■ **ACTION ITEM**: The sole answer should be the number of lines in the material below that hold "double".

■ **DATA EXCERPTS**:
-- ==== Sys2Proof/Machine/Engine.lean ====
section
/-! DEFINITION. The engines: which queued operation may start, what starting one does, and what its end shows
(R199, R299, R378 to R391, R524 to R526, R536); the removal of jobs that have ended. -/

namespace Sys2Proof.Machine

/-! ### Atomic operations of memory (R450) -/

/-- The FP32 addition of R450: to nearest even, subnormals kept, infinities and NaN as IEEE 754 has them. -/
def f32Add (a b : BitVec 32) : BitVec 32 :=
  let mag (x : BitVec 32) : Nat := x.toNat % 2 ^ 31
  let p : Fp := ⟨8, 23, 127, .ieee, true⟩
  if 0x7F800000 < mag a ∨ 0x7F800000 < mag b then 0x7FC00000
  else if mag a = 0x7F800000 then (if mag b = 0x7F800000 ∧ a ≠ b then 0x7FC00000 else a)
  else if mag b = 0x7F800000 then b
  else
    match (fpDecode p false a.toNat).1.add (fpDecode p false b.toNat).1 with
    | .zero => if mag a = 0 ∧ mag b = 0 ∧ a.msb ∧ b.msb then 0x80000000 else 0
    | x => BitVec.ofNat 32 (fpEncode p ⟨.rne, true, false, .rne⟩ false x .rne).1

/-- The FP32 maximum of non-negative values (R450). For a negative value or a NaN the spec states no result: it is an open function
of the two codes, so that equal inputs give equal bits (R1, R395; log entry 3). -/
def f32Max (a b : BitVec 32) : BitVec 32 :=
  if 0x7F800000 < a.toNat ∨ 0x7F800000 < b.toNat then Config.f32MaxOpen a b
  else if a.toNat < b.toNat then b else a

/-- Performs one atomic operation on the bytes at a key (R450). -/
def atomic (m : List Host.Cell) (k : AtomKind) (key v : Nat) : List Host.Cell :=
  match k with
  | .fadd => Mem.setNat m key 4 (f32Add (BitVec.ofNat 32 (Mem.nat m key 4)) (BitVec.ofNat 32 v)).toNat
  | .fmax => Mem.setNat m key 4 (f32Max (BitVec.ofNat 32 (Mem.nat m key 4)) (BitVec.ofNat 32 v)).toNat
  | .uadd => Mem.setNat m key 8 ((Mem.nat m key 8 + v) % 2 ^ 64)
  | .bor => Mem.setNat m key 1 ((Mem.get m key ||| BitVec.ofNat 8 v).toNat)

/-- Performs an atomic operation. -/
def State.atomicAt (s : State) (a : Atom) : State := { s with mem := atomic s.mem a.kind a.addr a.val }

/-! ### What an operation does when it runs -/

/-- The shape of an array pass. -/
def QOp.shape (q : QOp) : Option Shape :=
  match q.op with
  | .mxF _ _ => some .full
  | .mxH _ _ => some .half
  | .mxQ _ _ => some .quarter
  | .mxRib32 _ _ => some .rib32
  | .mxRib16 _ _ => some .rib16
  | _ => none

/-- What an operation does by its kind: the state it leaves in its spindle, and what it will show at its knot. -/
def runKind (s : State) (q : QOp) : State × Run :=
  match q.op with
  | .mxF _ _ => runMx s q .full
  | .mxH _ _ => runMx s q .half
  | .mxQ _ _ => runMx s q .quarter
  | .mxRib32 _ _ => runMx s q .rib32
  | .mxRib16 _ _ => runMx s q .rib16
  | .accOpen _ _ => runAccOpen s q
  | .accDrain _ _ => runDrain s q
  | .veAdd _ _ => runElementwise s q .add
  | .veSub _ _ => runElementwise s q .sub
  | .veMul _ _ => runElementwise s q .mul
  | .veNeg _ _ => runElementwise s q .neg
  | .veAbs _ _ => runElementwise s q .abs
  | .veCmpEq _ _ => runElementwise s q .eq
  | .veCmpLt _ _ => runElementwise s q .lt
  | .veCmpLe _ _ => runElementwise s q .le
  | .veSel _ _ => runSel s q
  | .veMax _ _ => runElementwise s q .max
  | .veMin _ _ => runElementwise s q .min
  | .veCvt _ _ => runElementwise s q .cvt
  | .veRecip _ _ => runLogFn s q (fun _ => some .recip) false
  | .veSqrt _ _ => runLogFn s q (fun _ => some .sqrt) false
  | .veRsqrt _ _ => runLogFn s q (fun _ => some .rsqrt) false
  | .veLog2 _ _ => runLogFn s q (fun _ => some .log2) false
  | .veLn _ _ => runLogFn s q (fun _ => some .ln) false
  | .veExp _ _ => runLogFn s q (fun t => t.map LFn.exp) true
  | .veSigmoid _ _ => runLogFn s q (fun _ => some .sigmoid) false
  | .vePow _ _ => runLogFn s q (fun _ => some (.pow (sxt (q.modf 0 16) 16))) false
  | .veSum _ _ => runReduce s q [.single, .double] false fun _ _ vs => sumRow q.modes.inf false vs
  | .veSumsq _ _ => runReduce s q [.single, .double] false fun _ _ vs => sumRow q.modes.inf true vs
  | .veLsum _ _ => runReduce s q [.log] false fun _ r vs => lsumRow s q r vs
  | .veLse _ _ => runReduce s q [.log, .single] true fun t r vs => lseRow s q t r vs
  | .veSoftmax _ _ => runSoftmax s q
  | .veMaxr _ _ => runExtreme s q true
  | .veMinr _ _ => runExtreme s q false
  | .veTopk _ _ => runTopk s q
  | .veTopkmerge _ _ => runTopkmerge s q
  | .veCombine _ _ => runCombine s q
  | .veKltopk _ _ => runKltopk s q
  | .veQz _ _ => runQz s q
  | .veAmax _ _ => runAmax s q
  | .veDq _ _ => runDq s q
  | .veXpose _ _ => runXpose s q
  | .updStat _ _ => runStat s q
  | .updApply _ _ => runApply s q
  | .reelIn _ _ => runReel s q
  | .reelOut _ _ => runReel s q
  | .reelPsend _ _ => runPsend s q
  | .syncPrecv _ _ => runPrecv s q
  | .twBits _ _ => runTw s q .bits
  | .twMask _ _ => runTw s q .mask
  | .twUnif _ _ => runTw s q .unif
  | .shutScan _ _ => runScan s q
  | .shutEmit _ _ => runEmit s q
  | .shutTake _ _ => runTake s q
  | .shutFree _ _ => runFree s q
  | _ => (s, {})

■ **TASK RESULT**: 2